_Exercise instructions_. Go over the data and copy out each line with "quarantined" in it.

Collected data entries:
-- ==== Sys2Proof/Certificates/Slice0/Obligations.lean ====
section
/-!
DEFINITION. Sys2Proof/Certificates/Slice0/Obligations.lean: the statements about the machine, one for each group of rules.
A statement about an instruction of a stream says what the next state is: the result, and that nothing else differs.
-/

open Sys2Proof Sys2Proof.Machine

/-! ## The C stream: integers, conditions, transfers -/

/-- R46: the ALU forms of the C stream give gd the value of the table, and change nothing else. -/
def Obligations.AluForms : Prop :=
  ∀ (s : State) (d ra rb : BitVec 5),
    let a := s.g ra
    let b := s.g rb
    let sh := b.toNat % 64
    ∀ p ∈ ([(.add d ra rb, BitVec.ofInt 64 (a.toInt + b.toInt)),
            (.sub d ra rb, BitVec.ofInt 64 (a.toInt - b.toInt)),
            (.and d ra rb, a &&& b),
            (.or d ra rb, a ||| b),
            (.xor d ra rb, a ^^^ b),
            (.andn d ra rb, a &&& ~~~b),
            (.sll d ra rb, BitVec.ofNat 64 (a.toNat * 2 ^ sh)),
            (.srl d ra rb, BitVec.ofNat 64 (a.toNat / 2 ^ sh)),
            (.sra d ra rb, BitVec.ofInt 64 (a.toInt / 2 ^ sh)),
            (.rol d ra rb, BitVec.ofNat 64 (a.toNat * 2 ^ sh % 2 ^ 64 + a.toNat / 2 ^ (64 - sh))),
            (.ror d ra rb, BitVec.ofNat 64 (a.toNat / 2 ^ sh + a.toNat * 2 ^ (64 - sh) % 2 ^ 64)),
            (.mul d ra rb, BitVec.ofInt 64 (a.toInt * b.toInt)),
            (.mulh d ra rb, BitVec.ofInt 64 (a.toInt * b.toInt / 2 ^ 64)),
            (.mulhn d ra rb, BitVec.ofNat 64 (a.toNat * b.toNat / 2 ^ 64)),
            (.min d ra rb, BitVec.ofInt 64 (min a.toInt b.toInt)),
            (.max d ra rb, BitVec.ofInt 64 (max a.toInt b.toInt)),
            (.minn d ra rb, BitVec.ofNat 64 (min a.toNat b.toNat)),
            (.maxn d ra rb, BitVec.ofNat 64 (max a.toNat b.toNat)),
            (.clz d ra, a.clz),
            (.ctz d ra, a.ctz),
            (.pop d ra, a.cpop),
            (.add32 d ra rb, ((BitVec.extractLsb' 0 32 a) + (BitVec.extractLsb' 0 32 b)).signExtend 64),
            (.sub32 d ra rb, ((BitVec.extractLsb' 0 32 a) - (BitVec.extractLsb' 0 32 b)).signExtend 64)] : List (Instr × W64)),
      ∃ t, exec p.1 s = .next t ∧ s.CRegister t d p.2

/-- R47: quotient and remainder of the four forms, with no trap for a zero divisor and the one signed overflow. -/
def Obligations.DivisionForms : Prop :=
  ∀ (s : State) (d ra rb : BitVec 5),
    let a := s.g ra
    let b := s.g rb
    let zero (x y : W64) : W64 := if b = 0 then x else y
    ∀ p ∈ ([(.div d ra rb, zero (BitVec.allOnes 64) (BitVec.ofInt 64 (Int.tdiv a.toInt b.toInt))),
            (.rem d ra rb, zero a (BitVec.ofInt 64 (Int.tmod a.toInt b.toInt))),
            (.divn d ra rb, zero (BitVec.allOnes 64) (BitVec.ofNat 64 (a.toNat / b.toNat))),
            (.remn d ra rb, zero a (BitVec.ofNat 64 (a.toNat % b.toNat)))] : List (Instr × W64)),
      (∃ t, exec p.1 s = .next t ∧ s.CRegister t d p.2) ∧
      (a = 0x8000000000000000 → b = BitVec.allOnes 64 →
        (∃ t, exec (.div d ra rb) s = .next t ∧ s.CRegister t d a) ∧ ∃ t, exec (.rem d ra rb) s = .next t ∧ s.CRegister t d 0)

/-- R48, R49, R51: the immediate forms, li, lik and sel. lik keeps the 48 bits outside its chunk. -/
def Obligations.ImmediateForms : Prop :=
  ∀ (s : State) (d ra rb : BitVec 5) (i : BitVec 16) (n : BitVec 6) (m : BitVec 21) (c : BitVec 3),
    let a := s.g ra
    let z := BitVec.ofNat 64 i.toNat
    (∀ p ∈ ([(.addi d ra i, BitVec.ofInt 64 (a.toInt + i.toInt)),
            (.andi d ra i, a &&& z),
            (.ori d ra i, a ||| z),
            (.xori d ra i, a ^^^ z),
            (.slli d ra n, BitVec.ofNat 64 (a.toNat * 2 ^ n.toNat)),
            (.srli d ra n, BitVec.ofNat 64 (a.toNat / 2 ^ n.toNat)),
            (.srai d ra n, BitVec.ofInt 64 (a.toInt / 2 ^ n.toNat)),
            (.rori d ra n, BitVec.ofNat 64 (a.toNat / 2 ^ n.toNat + a.toNat * 2 ^ (64 - n.toNat) % 2 ^ 64)),
            (.li d m, BitVec.ofInt 64 m.toInt),
            (.sel d ra rb c, if s.c c = true then a else s.g rb)] : List (Instr × W64)),
      ∃ t, exec p.1 s = .next t ∧ s.CRegister t d p.2) ∧
    ∀ k : BitVec 2, ∃ t, exec (.lik d k i) s = .next t ∧ s.CRegister t d (t.g d) ∧
      (d ≠ 0 → ∀ j < 64, (t.g d).getLsbD j =
        if 16 * k.toNat ≤ j ∧ j < 16 * k.toNat + 16 then i.getLsbD (j - 16 * k.toNat) else (s.g d).getLsbD j)

/-- R50, R52: comparisons and condition logic give cd one bit. -/
def Obligations.ConditionForms : Prop :=
  ∀ (s : State) (d ca cb : BitVec 3) (ra rb : BitVec 5) (i : BitVec 16),
    let a := s.g ra
    let b := s.g rb
    let im := BitVec.ofInt 64 i.toInt
    ∀ p ∈ ([(.cmp d ra rb 0, decide (a = b)), (.cmp d ra rb 1, decide (a ≠ b)),
            (.cmp d ra rb 2, decide (a.toInt < b.toInt)), (.cmp d ra rb 3, decide (a.toInt ≤ b.toInt)),
            (.cmp d ra rb 4, decide (a.toInt > b.toInt)), (.cmp d ra rb 5, decide (a.toInt ≥ b.toInt)),
            (.cmp d ra rb 6, decide (a.toNat < b.toNat)), (.cmp d ra rb 7, decide (a.toNat ≤ b.toNat)),
            (.cmp d ra rb 8, decide (a.toNat > b.toNat)), (.cmp d ra rb 9, decide (a.toNat ≥ b.toNat)),
            (.cmpi 0 d ra i, decide (a = im)), (.cmpi 1 d ra i, decide (a ≠ im)),
            (.cmpi 2 d ra i, decide (a.toInt < i.toInt)), (.cmpi 3 d ra i, decide (a.toNat < i.toNat)),
            (.cand d ca cb, s.c ca && s.c cb), (.cor d ca cb, s.c ca || s.c cb), (.cxor d ca cb, s.c ca != s.c cb),
            (.candn d ca cb, s.c ca && !s.c cb), (.cnot d ca, !s.c ca), (.cset d, true), (.cclr d, false)] : List (Instr × Bool)),
      ∃ t, exec p.1 s = .next t ∧ s.CCondition t d p.2

/-- R55 to R58: the transfers. Their two delay slots follow, then the target; x + 12 when br is not taken. In a delay slot
each of them is CTLINT. -/
def Obligations.Transfers : Prop :=
  ∀ (s : State) (n : BitVec 2) (c : BitVec 3) (d a : BitVec 5), s.cRuns →
    let b := s.ctl.b[n.toNat].setWidth 17
    let past := s.ctl.pc + 12
    let goes (i : Instr) (k : Control) := ∃ t, exec i s = .next t ∧ s.CBecomes t { s.tile s.curTile with control := k }
    let traps (i : Instr) := ∃ t, exec i s = .next t ∧ s.CTraps t 0x05 0
    (s.ctl.slot = 0 →
      goes (.br n c) (s.ctl.jumps (if s.c c = true then b else past)) ∧
      goes (.brN n c) (s.ctl.jumps (if s.c c = true then past else b)) ∧
      goes (.brA n) (s.ctl.jumps b) ∧
      (s.ctl.shadow.length < 64 →
        let link := s.ctl.pc.toNat + 12
        goes (.call d n) { s.ctl.jumps b with
          shadow := BitVec.ofNat 16 link :: s.ctl.shadow
          g := if d = 0 then s.ctl.g else s.ctl.g.set d.toNat (BitVec.ofNat 64 link) }) ∧
      (64 ≤ s.ctl.shadow.length → traps (.call d n)) ∧
      (∀ top rest, s.ctl.shadow = top :: rest → (s.g a).toNat = top.toNat → top.toNat % 4 = 0 →
        goes (.ret a) { s.ctl.jumps (top.setWidth 17) with shadow := rest })) ∧
    (s.ctl.shadow = [] ∨ (∃ top rest, s.ctl.shadow = top :: rest ∧ (s.g a).toNat ≠ top.toNat) ∨ (s.g a).toNat % 4 ≠ 0 →
      traps (.ret a)) ∧
    (s.ctl.slot ≠ 0 → traps (.br n c) ∧ traps (.brN n c) ∧ traps (.brA n) ∧ traps (.call d n) ∧ traps (.ret a))

/-- R54: both delay slots execute in order, then control passes to the target that the transfer fixed, whatever a slot
writes into the branch-target register. Here slot 1 writes it and slot 2 is a nop. -/
def Obligations.DelaySlots : Prop :=
  ∀ (s : State) (n : BitVec 2) (c : BitVec 3) (a : BitVec 5), s.cRuns → s.ctl.slot = 0 →
    (s.g a).toNat ≤ 0xFFFC → (s.g a).toNat % 4 = 0 →
    ∃ t1, exec (.br n c) s = .next t1 ∧ t1.ctl.pc = s.ctl.pc + 4 ∧
    ∃ t2, exec (.btReg n a) t1 = .next t2 ∧ t2.ctl.pc = s.ctl.pc + 8 ∧ t2.ctl.b[n.toNat].toNat = (s.g a).toNat ∧
    ∃ t3, exec .nop t2 = .next t3 ∧
      t3.ctl.pc = (if s.c c = true then s.ctl.b[n.toNat].setWidth 17 else s.ctl.pc + 12) ∧ t3.ctl.slot = 0 ∧
      ∀ r, t3.g r = s.g r

/-- R53: a target in 0x0000 to 0xFFFC that is a multiple of 4 is placed in bn; any other is CTLINT. -/
def Obligations.BranchTargets : Prop :=
  ∀ (s : State) (n : BitVec 2) (a : BitVec 5) (i : BitVec 21), s.cRuns →
    s.noAnswer →
    ∀ p ∈ ([(.btSet n i, (s.ctl.pc.toNat : Int) + i.toInt * 4), (.btReg n a, ((s.g a).toNat : Int))] : List (Instr × Int)),
      (0 ≤ p.2 → p.2 ≤ 0xFFFC → p.2 % 4 = 0 → ∃ t, exec p.1 s = .next t ∧
        s.CBecomes t { s.tile s.curTile with
          control := { s.ctl.next with b := s.ctl.b.set n.toNat (BitVec.ofInt 16 p.2) } }) ∧
      (p.2 < 0 ∨ 0xFFFC < p.2 ∨ p.2 % 4 ≠ 0 → ∃ t, exec p.1 s = .next t ∧ s.CTraps t 0x05 0)

/-- R69 to R74: fence, qmark, nop, pause and prefetch change no register and no byte; pause keeps the count for which the
stream issues nothing. -/
def Obligations.HintsAndMarkers : Prop :=
  ∀ (s : State) (k : BitVec 2) (q : BitVec 3) (a : BitVec 5) (n : BitVec 4) (c : BitVec 12),
    (∀ i ∈ ([.fence k q, .qmark, .nop, .prefetch a n] : List Instr), ∃ t, exec i s = .next t ∧ s.CEnds t) ∧
    ∃ t, exec (.pause c) s = .next t ∧
      s.CBecomes t { s.tile s.curTile with control := { s.ctl.next with pause := c.toNat, since := (s.tile s.curTile).tc } }

/-! ## The C stream: memory -/

/-- R59 to R61, R64: a load gives gd the bytes at its address, least significant first, sign-extended for the i forms and
zero-extended for the n forms. R353, R359, R362, R374, R399: through VER, CKPT and SEAL pages it gives those of the version that it
sees, in place or in a record; a sealed line whose tag fails is INTEGRITY and quarantines its frame. A block stream reads through a
SNAP window at the snapshot of its node. -/
def Obligations.Loads : Prop :=
  (∀ (s : State) (d a b : BitVec 5) (z : BitVec 3) (i : BitVec 11) (o : BitVec 1) (q : BitVec 3) (leaf : Leaf) (pa : Nat),
    z ≠ 7 →
    let n := 2 ^ (z.toNat % 4)
    let x := leNat (s.mem.bytes pa n)
    let v : W64 := if z.toNat < 4 then BitVec.ofInt 64 (BitVec.ofNat (8 * n) x).toInt else BitVec.ofNat 64 x
    s.anyPoison pa n = false →
    (s.PlainAccess .read (s.g a + BitVec.ofInt 64 i.toInt) n leaf pa →
      ∃ t, exec (.ld d a z i) s = .next t ∧ s.CRegister t d v) ∧
    (s.PlainAccess .read (s.g a + s.g b) n leaf pa →
      ∃ t, exec (.ldo d a b z o q) s = .next t ∧ s.CRegister t d v)) ∧
  ∀ (s : State) (d a b : BitVec 5) (z : BitVec 3) (i : BitVec 11) (o : BitVec 1) (q : BitVec 3) (leaf : Leaf) (pa : Nat) (k : Byte) (x : Tx)
    (g : SealTag) (j : Nat) (r : Record), z ≠ 7 →
    let n := 2 ^ (z.toNat % 4)
    let l := pa / 128
    let value (x : Nat) : W64 := if z.toNat < 4 then BitVec.ofInt 64 (BitVec.ofNat (8 * n) x).toInt else BitVec.ofNat 64 x
    let inPlace := leNat (s.mem.bytes pa n)
    let recorded := leNat ((r.data.drop (pa % 128)).take n)
    let sound := s.anyPoison pa n = false ∧ tget s.seals l = none
    let whole := r.poison = 0 ∧ r.tag = none
    let older (st : Nat) := (s.records l).find? fun e => e.2.kind == 0 && decide (e.2.stamp.toNat ≤ st)
    (∀ p ∈ ([(.ld d a z i, s.g a + BitVec.ofInt 64 i.toInt), (.ldo d a b z o q, s.g a + s.g b)] : List (Instr × W64)),
      s.LineAccess .read p.2 n leaf pa →
      let gives (y : Nat) : Prop := ∃ t, exec p.1 s = .next t ∧ s.CRegister t d (value y)
      (leaf.sealed = false → sound → leaf.ver = false ∨ s.openSlot s.curTile = none → gives inPlace) ∧
      (leaf.sealed = false → leaf.ver = true → s.openSlot s.curTile = some k → tget s.versions.txs k.toNat = some x →
        (s.tentative l k = some (j, r) → whole → gives recorded) ∧
        (s.tentative l k = none → (s.line l).stamp.toNat ≤ x.snapshot → sound → gives inPlace) ∧
        (s.tentative l k = none → x.snapshot < (s.line l).stamp.toNat → older x.snapshot = some (j, r) → whole → gives recorded)) ∧
      (leaf.sealed = true → leaf.ver = false ∨ s.openSlot s.curTile = none → s.anyPoison (128 * l) 128 = false → tget s.seals l = some g →
        (g.good = true → g.key = s.key leaf.key → gives inPlace) ∧
        (g.good = false ∨ g.key ≠ s.key leaf.key → ∃ t, exec p.1 s = .next t ∧ s.SameBytes t ∧
          t.tile s.curTile = (s.tile s.curTile).controlTrap 0x0F p.2 ∧
          ((∃ e : Fin 256, s.qtab[e].getLsbD 63 = false) → t.quarantined pa = true)))) ∧
    ∀ (tn : BitVec 6) (y : BStream) (u : Use) (va : Int) (m st : Nat), u.image.snap = true → s.nodeSnapshot tn = some st →
      pinPa u.pins (vaOf va) = some (leaf, s.group pa) → leaf.ver = true → leaf.sealed = false → pa < 2 ^ 39 → pa % 128 + m ≤ 128 → 0 < m →
      s.quarantined pa = false →
      ((s.line l).stamp.toNat ≤ st → s.anyPoison pa m = false → tget s.seals l = none → s.winRead tn y u va m = .ok (s.mem.bytes pa m, false)) ∧
      (st < (s.line l).stamp.toNat → older st = some (j, r) → whole → r.data.length = 128 →
        s.winRead tn y u va m = .ok ((r.data.drop (pa % 128)).take m, false))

_Reply_.
          ((∃ e : Fin 256, s.qtab[e].getLsbD 63 = false) → t.quarantined pa = true)))) ∧
      s.quarantined pa = false →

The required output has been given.